Remember the big rig stuck on the Grafton hill?  This is a picture of it.   When we returned to Freetown we saw that they finally were able to move it.  Still, it was a challenge getting up the steepest hill.  The dirt is so soft but luckily has pointy rocks sticking up that helped us lurch up the hill.  
One enterprising contractor made a concrete pad to mix his cement on.  We liked this so much we  asked Jonathan to have them all do this.  It keeps the dirt and grass out of the mix.
Each village is required to provide the bricks so that the contractor can  build a wall around their well.   Some instead built stick fences, which is fine also.  One NGO came into a village and donated a well, nothing required.  The village next to it where we were providing a well, became disgruntled to think they had to provide sand and stone and bricks for a wall.  Our hygiene facilitator told them that long after the other well breaks, theirs will keep working because they will take care of it, repair it, clean it, because it is theirs.  When the other one breaks, they will have to wait for another NGO to come along and do it for them, because they won't do it for themselves because they are not organized.  

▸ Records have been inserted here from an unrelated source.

@[simp] theorem Fld.wr_pending : (f.wr v s).pending = s.pending := (rfl)
@[simp] theorem Fld.wr_free : (f.wr v s).free = s.free := (rfl)
@[simp] theorem Fld.wr_cyc : (f.wr v s).cyc = s.cyc := (rfl)
@[simp] theorem Fld.wr_bp : (f.wr v s).bp = s.bp := (rfl)
@[simp] theorem Fld.wr_rwo : (f.wr v s).rwo = s.rwo := (rfl)
@[simp] theorem Fld.wr_rwoOld : (f.wr v s).rwoOld = s.rwoOld := (rfl)
@[simp] theorem Fld.wr_setNow : (f.wr v s).setNow = s.setNow := (rfl)
@[simp] theorem Fld.wr_cycle0 : (f.wr v s).cycle0 = s.cycle0 := (rfl)
@[simp] theorem Fld.wr_admDirty : (f.wr v s).admDirty = s.admDirty := (rfl)
@[simp] theorem Fld.wr_prog : (f.wr v s).prog = s.prog := (rfl)
@[simp] theorem Fld.wr_progBad : (f.wr v s).progBad = s.progBad := (rfl)
@[simp] theorem Fld.wr_scratch : (f.wr v s).scratch = s.scratch := (rfl)
@[simp] theorem Fld.wr_scratchBad : (f.wr v s).scratchBad = s.scratchBad := (rfl)
@[simp] theorem Fld.wr_fuses : (f.wr v s).fuses = s.fuses := (rfl)
@[simp] theorem Fld.wr_shadow : (f.wr v s).shadow = s.shadow := (rfl)
@[simp] theorem Fld.wr_clk : (f.wr v s).clk = s.clk := (rfl)
@[simp] theorem Fld.wr_pins : (f.wr v s).pins = s.pins := (rfl)
@[simp] theorem Fld.wr_rst : (f.wr v s).rst = s.rst := (rfl)
@[simp] theorem Fld.wr_restarts : (f.wr v s).restarts = s.restarts := (rfl)
@[simp] theorem Fld.wr_mode : (f.wr v s).mode = s.mode := (rfl)
@[simp] theorem Fld.wr_target : (f.wr v s).target = s.target := (rfl)
@[simp] theorem Fld.wr_testEnd : (f.wr v s).testEnd = s.testEnd := (rfl)
@[simp] theorem Fld.wr_degraded : (f.wr v s).degraded = s.degraded := (rfl)
@[simp] theorem Fld.wr_groups : (f.wr v s).groups = s.groups := (rfl)
@[simp] theorem Fld.wr_quadRun : (f.wr v s).quadRun = s.quadRun := (rfl)
@[simp] theorem Fld.wr_squares : (f.wr v s).squares = s.squares := (rfl)
@[simp] theorem Fld.wr_a1 : (f.wr v s).a1 = s.a1 := (rfl)
@[simp] theorem Fld.wr_rr : (f.wr v s).rr = s.rr := (rfl)
@[simp] theorem Fld.wr_raised : (f.wr v s).raised = s.raised := (rfl)
@[simp] theorem Fld.wr_bucket : (f.wr v s).bucket = s.bucket := (rfl)
@[simp] theorem Fld.wr_debt : (f.wr v s).debt = s.debt := (rfl)
@[simp] theorem Fld.wr_hwreqs : (f.wr v s).hwreqs = s.hwreqs := (rfl)
@[simp] theorem Fld.wr_refProg : (f.wr v s).refProg = s.refProg := (rfl)
@[simp] theorem Fld.wr_refA1 : (f.wr v s).refA1 = s.refA1 := (rfl)
@[simp] theorem Fld.wr_reports : (f.wr v s).reports = s.reports := (rfl)
@[simp] theorem Fld.wr_sid : (f.wr v s).sid = s.sid := (rfl)
@[simp] theorem Fld.wr_tm : (f.wr v s).tm = s.tm := (rfl)
@[simp] theorem Fld.wr_portOut : (f.wr v s).portOut = s.portOut := (rfl)
@[simp] theorem Fld.wr_bcid : (f.wr v s).bcid = s.bcid := (rfl)
@[simp] theorem Fld.wr_orbit : (f.wr v s).orbit = s.orbit := (rfl)
@[simp] theorem Fld.wr_seq : (f.wr v s).seq = s.seq := (rfl)
@[simp] theorem Fld.wr_orbStart : (f.wr v s).orbStart = s.orbStart := (rfl)
@[simp] theorem Fld.wr_orbSeen : (f.wr v s).orbSeen = s.orbSeen := (rfl)
@[simp] theorem Fld.wr_gap : (f.wr v s).gap = s.gap := (rfl)
@[simp] theorem Fld.wr_bgDone : (f.wr v s).bgDone = s.bgDone := (rfl)
@[simp] theorem Fld.wr_tim : (f.wr v s).tim = s.tim := (rfl)
@[simp] theorem Fld.wr_slices : (f.wr v s).slices = s.slices := (rfl)
@[simp] theorem Fld.wr_bpHist : (f.wr v s).bpHist = s.bpHist := (rfl)
@[simp] theorem Fld.wr_tempBase : (f.wr v s).tempBase = s.tempBase := (rfl)
@[simp] theorem Fld.wr_tempSeen : (f.wr v s).tempSeen = s.tempSeen := (rfl)
@[simp] theorem Fld.wr_edges : (f.wr v s).edges = s.edges := (rfl)
@[simp] theorem Fld.wr_fto : (f.wr v s).fto = s.fto := (rfl)
@[simp] theorem Fld.wr_tb : (f.wr v s).tb = s.tb := (rfl)
@[simp] theorem Fld.wr_tbCells : (f.wr v s).tbCells = s.tbCells := (rfl)
@[simp] theorem Fld.wr_wins : (f.wr v s).wins = s.wins := (rfl)
@[simp] theorem Fld.wr_marks : (f.wr v s).marks = s.marks := (rfl)
@[simp] theorem Fld.wr_cap : (f.wr v s).cap = s.cap := (rfl)
@[simp] theorem Fld.wr_ledgers : (f.wr v s).ledgers = s.ledgers := (rfl)
@[simp] theorem Fld.wr_packets : (f.wr v s).packets = s.packets := (rfl)
@[simp] theorem Fld.wr_nextPid : (f.wr v s).nextPid = s.nextPid := (rfl)
@[simp] theorem Fld.wr_waiting : (f.wr v s).waiting = s.waiting := (rfl)
@[simp] theorem Fld.wr_served : (f.wr v s).served = s.served := (rfl)
@[simp] theorem Fld.wr_bufErr : (f.wr v s).bufErr = s.bufErr := (rfl)
@[simp] theorem Fld.wr_scrubBack : (f.wr v s).scrubBack = s.scrubBack := (rfl)
@[simp] theorem Fld.wr_revived : (f.wr v s).revived = s.revived := (rfl)
@[simp] theorem Fld.wr_refresh : (f.wr v s).refresh = s.refresh := (rfl)
@[simp] theorem Fld.wr_jobs : (f.wr v s).jobs = s.jobs := (rfl)
@[simp] theorem Fld.wr_sends : (f.wr v s).sends = s.sends := (rfl)
@[simp] theorem Fld.wr_deadCnt : (f.wr v s).deadCnt = s.deadCnt := (rfl)
@[simp] theorem Fld.wr_scrubProg : (f.wr v s).scrubProg = s.scrubProg := (rfl)
@[simp] theorem Fld.wr_scrubScratch : (f.wr v s).scrubScratch = s.scrubScratch := (rfl)
@[simp] theorem Fld.wr_lanes : (f.wr v s).lanes = s.lanes := (rfl)
@[simp] theorem Fld.wr_mon : (f.wr v s).mon = s.mon := (rfl)
@[simp] theorem Fld.wr_led : (f.wr v s).led = s.led := (rfl)
@[simp] theorem Fld.wr_adcCal : (f.wr v s).adcCal = s.adcCal := (rfl)
@[simp] theorem Fld.wr_adcAsk : (f.wr v s).adcAsk = s.adcAsk := (rfl)
@[simp] theorem Fld.wr_adcStart : (f.wr v s).adcStart = s.adcStart := (rfl)
@[simp] theorem Fld.wr_edgeQuads : (f.wr v s).edgeQuads = s.edgeQuads := (rfl)
@[simp] theorem Fld.wr_dueSeen : (f.wr v s).dueSeen = s.dueSeen := (rfl)
@[simp] theorem Fld.wr_tap : (f.wr v s).tap = s.tap := (rfl)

The man in the well takes the bucket of cement, pours it into a head pan and then pours the mix behind the  forms to cast the rings and tamps it down to make sure there is no gaps in the concrete.  They continue to cast rings till they reach the top.  The rings at the bottom should have 3 meters of water in the dry season to ensure water when the rains stop.  Jonathan said that each year the water table drops.
These ladies were dying to have me take their picture while they winnowed their  rice.
Note the forms that they use to form the rings for the interior of the well.  In  Liberia they cast the rings on the ground, and when they are cured they drop them into the well.  Here, they cast them while they are in the well.
They typically mix their cement on the ground.  The same bucket they are using to add water to the mix is the same bucket that they will lower the 'mud' into the well to cast the rings.